Même masqué, ses hommes devinent son sourire satisfait. Le joyau de cette tribu démunie, ce sera lui : l'enfant interdit.

Son bras-droit hisse la nouvelle recrue sur son destrier. L'enfant fluet se cramponne aux cornes de la bête exotique.

Ils sont vraiment de ta tribu ?

Le garçon hausse les épaules.

Ils l'étaient.

— Pourquoi t'es tellement plus maigrichon qu'eux ? Je pourrais te casser d'un seul doigt.

Il dévisage les esclaves qui s'étaient un jour permis de nier jusqu'à son existence.

Mon oncle a souillé ma mère. Et c'est aussi mon père.

Le chef tend la main ; la pose presque paternellement sur la frêle tête.

Vivre n'est jamais ton propre péché.

Il se tait un instant ; ébouriffe la tignasse éparse.

C'est celui de tes parents.

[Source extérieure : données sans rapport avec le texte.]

/-! ## setW -/

@[simp] theorem State.free_setW (s : State) (pa : Nat) (v : Word) : (s.setW pa v).free = s.free := rfl
@[simp] theorem State.cur_setW (s : State) (pa : Nat) (v : Word) : (s.setW pa v).cur = s.cur := rfl
@[simp] theorem State.agenda_setW (s : State) (pa : Nat) (v : Word) : (s.setW pa v).agenda = s.agenda := rfl
@[simp] theorem State.inbox_setW (s : State) (pa : Nat) (v : Word) : (s.setW pa v).inbox = s.inbox := rfl
@[simp] theorem State.outbox_setW (s : State) (pa : Nat) (v : Word) : (s.setW pa v).outbox = s.outbox := rfl
@[simp] theorem State.irqs_setW (s : State) (pa : Nat) (v : Word) : (s.setW pa v).irqs = s.irqs := rfl
@[simp] theorem State.hist_setW (s : State) (pa : Nat) (v : Word) : (s.setW pa v).hist = s.hist := rfl
@[simp] theorem State.nextId_setW (s : State) (pa : Nat) (v : Word) : (s.setW pa v).nextId = s.nextId := rfl
@[simp] theorem State.now_setW (s : State) (pa : Nat) (v : Word) : (s.setW pa v).now = s.now := rfl
@[simp] theorem State.mem_setW (s : State) (pa : Nat) (v : Word) : (s.setW pa v).mem = s.mem := rfl
@[simp] theorem State.writes_setW (s : State) (pa : Nat) (v : Word) : (s.setW pa v).writes = s.writes := rfl
@[simp] theorem State.cipher_setW (s : State) (pa : Nat) (v : Word) : (s.setW pa v).cipher = s.cipher := rfl
@[simp] theorem State.hbmErr_setW (s : State) (pa : Nat) (v : Word) : (s.setW pa v).hbmErr = s.hbmErr := rfl
@[simp] theorem State.threads_setW (s : State) (pa : Nat) (v : Word) : (s.setW pa v).threads = s.threads := rfl
@[simp] theorem State.rr_setW (s : State) (pa : Nat) (v : Word) : (s.setW pa v).rr = s.rr := rfl
@[simp] theorem State.tiles_setW (s : State) (pa : Nat) (v : Word) : (s.setW pa v).tiles = s.tiles := rfl
@[simp] theorem State.regions_setW (s : State) (pa : Nat) (v : Word) : (s.setW pa v).regions = s.regions := rfl
@[simp] theorem State.parts_setW (s : State) (pa : Nat) (v : Word) : (s.setW pa v).parts = s.parts := rfl
@[simp] theorem State.chains_setW (s : State) (pa : Nat) (v : Word) : (s.setW pa v).chains = s.chains := rfl
@[simp] theorem State.twes_setW (s : State) (pa : Nat) (v : Word) : (s.setW pa v).twes = s.twes := rfl
@[simp] theorem State.chans_setW (s : State) (pa : Nat) (v : Word) : (s.setW pa v).chans = s.chans := rfl
@[simp] theorem State.windows_setW (s : State) (pa : Nat) (v : Word) : (s.setW pa v).windows = s.windows := rfl
@[simp] theorem State.ports_setW (s : State) (pa : Nat) (v : Word) : (s.setW pa v).ports = s.ports := rfl
@[simp] theorem State.keys_setW (s : State) (pa : Nat) (v : Word) : (s.setW pa v).keys = s.keys := rfl
@[simp] theorem State.gwAllow_setW (s : State) (pa : Nat) (v : Word) : (s.setW pa v).gwAllow = s.gwAllow := rfl
@[simp] theorem State.credits_setW (s : State) (pa : Nat) (v : Word) : (s.setW pa v).credits = s.credits := rfl
@[simp] theorem State.tagFails_setW (s : State) (pa : Nat) (v : Word) : (s.setW pa v).tagFails = s.tagFails := rfl
@[simp] theorem State.rx_setW (s : State) (pa : Nat) (v : Word) : (s.setW pa v).rx = s.rx := rfl
@[simp] theorem State.rxSeq_setW (s : State) (pa : Nat) (v : Word) : (s.setW pa v).rxSeq = s.rxSeq := rfl
@[simp] theorem State.arcBad_setW (s : State) (pa : Nat) (v : Word) : (s.setW pa v).arcBad = s.arcBad := rfl
@[simp] theorem State.arcLost_setW (s : State) (pa : Nat) (v : Word) : (s.setW pa v).arcLost = s.arcLost := rfl
@[simp] theorem State.oldPort_setW (s : State) (pa : Nat) (v : Word) : (s.setW pa v).oldPort = s.oldPort := rfl
@[simp] theorem State.counters_setW (s : State) (pa : Nat) (v : Word) : (s.setW pa v).counters = s.counters := rfl
@[simp] theorem State.deps_setW (s : State) (pa : Nat) (v : Word) : (s.setW pa v).deps = s.deps := rfl
@[simp] theorem State.depTask_setW (s : State) (pa : Nat) (v : Word) : (s.setW pa v).depTask = s.depTask := rfl
@[simp] theorem State.tasks_setW (s : State) (pa : Nat) (v : Word) : (s.setW pa v).tasks = s.tasks := rfl
@[simp] theorem State.qread_setW (s : State) (pa : Nat) (v : Word) : (s.setW pa v).qread = s.qread := rfl
@[simp] theorem State.kicked_setW (s : State) (pa : Nat) (v : Word) : (s.setW pa v).kicked = s.kicked := rfl
@[simp] theorem State.events_setW (s : State) (pa : Nat) (v : Word) : (s.setW pa v).events = s.events := rfl
@[simp] theorem State.fresh_setW (s : State) (pa : Nat) (v : Word) : (s.setW pa v).fresh = s.fresh := rfl
@[simp] theorem State.launchSerial_setW (s : State) (pa : Nat) (v : Word) :
    (s.setW pa v).launchSerial = s.launchSerial := rfl
@[simp] theorem State.freezeSerial_setW (s : State) (pa : Nat) (v : Word) :
    (s.setW pa v).freezeSerial = s.freezeSerial := rfl
@[simp] theorem State.taskSerial_setW (s : State) (pa : Nat) (v : Word) :
    (s.setW pa v).taskSerial = s.taskSerial := rfl
@[simp] theorem State.journalSerial_setW (s : State) (pa : Nat) (v : Word) :
    (s.setW pa v).journalSerial = s.journalSerial := rfl
@[simp] theorem State.watchdog_setW (s : State) (pa : Nat) (v : Word) : (s.setW pa v).watchdog = s.watchdog := rfl
@[simp] theorem State.freezes_setW (s : State) (pa : Nat) (v : Word) : (s.setW pa v).freezes = s.freezes := rfl
@[simp] theorem State.heldAcc_setW (s : State) (pa : Nat) (v : Word) : (s.setW pa v).heldAcc = s.heldAcc := rfl
@[simp] theorem State.images_setW (s : State) (pa : Nat) (v : Word) : (s.setW pa v).images = s.images := rfl
@[simp] theorem State.stagedPa_setW (s : State) (pa : Nat) (v : Word) : (s.setW pa v).stagedPa = s.stagedPa := rfl
@[simp] theorem State.folds_setW (s : State) (pa : Nat) (v : Word) : (s.setW pa v).folds = s.folds := rfl
@[simp] theorem State.snaps_setW (s : State) (pa : Nat) (v : Word) : (s.setW pa v).snaps = s.snaps := rfl
@[simp] theorem State.snapAt_setW (s : State) (pa : Nat) (v : Word) : (s.setW pa v).snapAt = s.snapAt := rfl
@[simp] theorem State.remap_setW (s : State) (pa : Nat) (v : Word) : (s.setW pa v).remap = s.remap := rfl
@[simp] theorem State.repairRec_setW (s : State) (pa : Nat) (v : Word) : (s.setW pa v).repairRec = s.repairRec := rfl
@[simp] theorem State.settle_setW (s : State) (pa : Nat) (v : Word) : (s.setW pa v).settle = s.settle := rfl
@[simp] theorem State.powerState_setW (s : State) (pa : Nat) (v : Word) :
    (s.setW pa v).powerState = s.powerState := rfl
@[simp] theorem State.powered_setW (s : State) (pa : Nat) (v : Word) : (s.setW pa v).powered = s.powered := rfl
@[simp] theorem State.flash_setW (s : State) (pa : Nat) (v : Word) : (s.setW pa v).flash = s.flash := rfl
@[simp] theorem State.recovery_setW (s : State) (pa : Nat) (v : Word) : (s.setW pa v).recovery = s.recovery := rfl
@[simp] theorem State.recoveryWait_setW (s : State) (pa : Nat) (v : Word) :
    (s.setW pa v).recoveryWait = s.recoveryWait := rfl
@[simp] theorem State.hostAborts_setW (s : State) (pa : Nat) (v : Word) :
    (s.setW pa v).hostAborts = s.hostAborts := rfl
@[simp] theorem State.fuseVersion_setW (s : State) (pa : Nat) (v : Word) :
    (s.setW pa v).fuseVersion = s.fuseVersion := rfl
@[simp] theorem State.xmssIndex_setW (s : State) (pa : Nat) (v : Word) : (s.setW pa v).xmssIndex = s.xmssIndex := rfl
@[simp] theorem State.measLog_setW (s : State) (pa : Nat) (v : Word) : (s.setW pa v).measLog = s.measLog := rfl
@[simp] theorem State.booting_setW (s : State) (pa : Nat) (v : Word) : (s.setW pa v).booting = s.booting := rfl
@[simp] theorem State.svn_setW (s : State) (pa : Nat) (v : Word) : (s.setW pa v).svn = s.svn := rfl
@[simp] theorem State.cdHot_setW (s : State) (pa : Nat) (v : Word) : (s.setW pa v).cdHot = s.cdHot := rfl
@[simp] theorem State.cdSamples_setW (s : State) (pa : Nat) (v : Word) : (s.setW pa v).cdSamples = s.cdSamples := rfl
@[simp] theorem State.flashEnd_setW (s : State) (pa : Nat) (v : Word) : (s.setW pa v).flashEnd = s.flashEnd := rfl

C'est eux qu'on aurait dû punir, pas toi.

Les grands yeux – trop grands pour un si petit corps – contemplent le carnage.

Ils sont punis.

Le chef acquiesce. Ses colliers cliquettent.

Bien.

Il éperonne son šian et souffle un mot dans le vent. Un nom. Celui de l'enfant. Il s'appelle Talo, à présent.

Talo bombe son maigre torse. Il a triomphé de tant et tant d'obstacles.

Il se dresse sur la selle. Sa selle. Parmi sa tribu saccageuse. En tête de file, loin devant les bêtes et les filles encordées que traînent les ravisseurs.

La seule chose qui me tuera, maintenant, c'est la mort elle-même.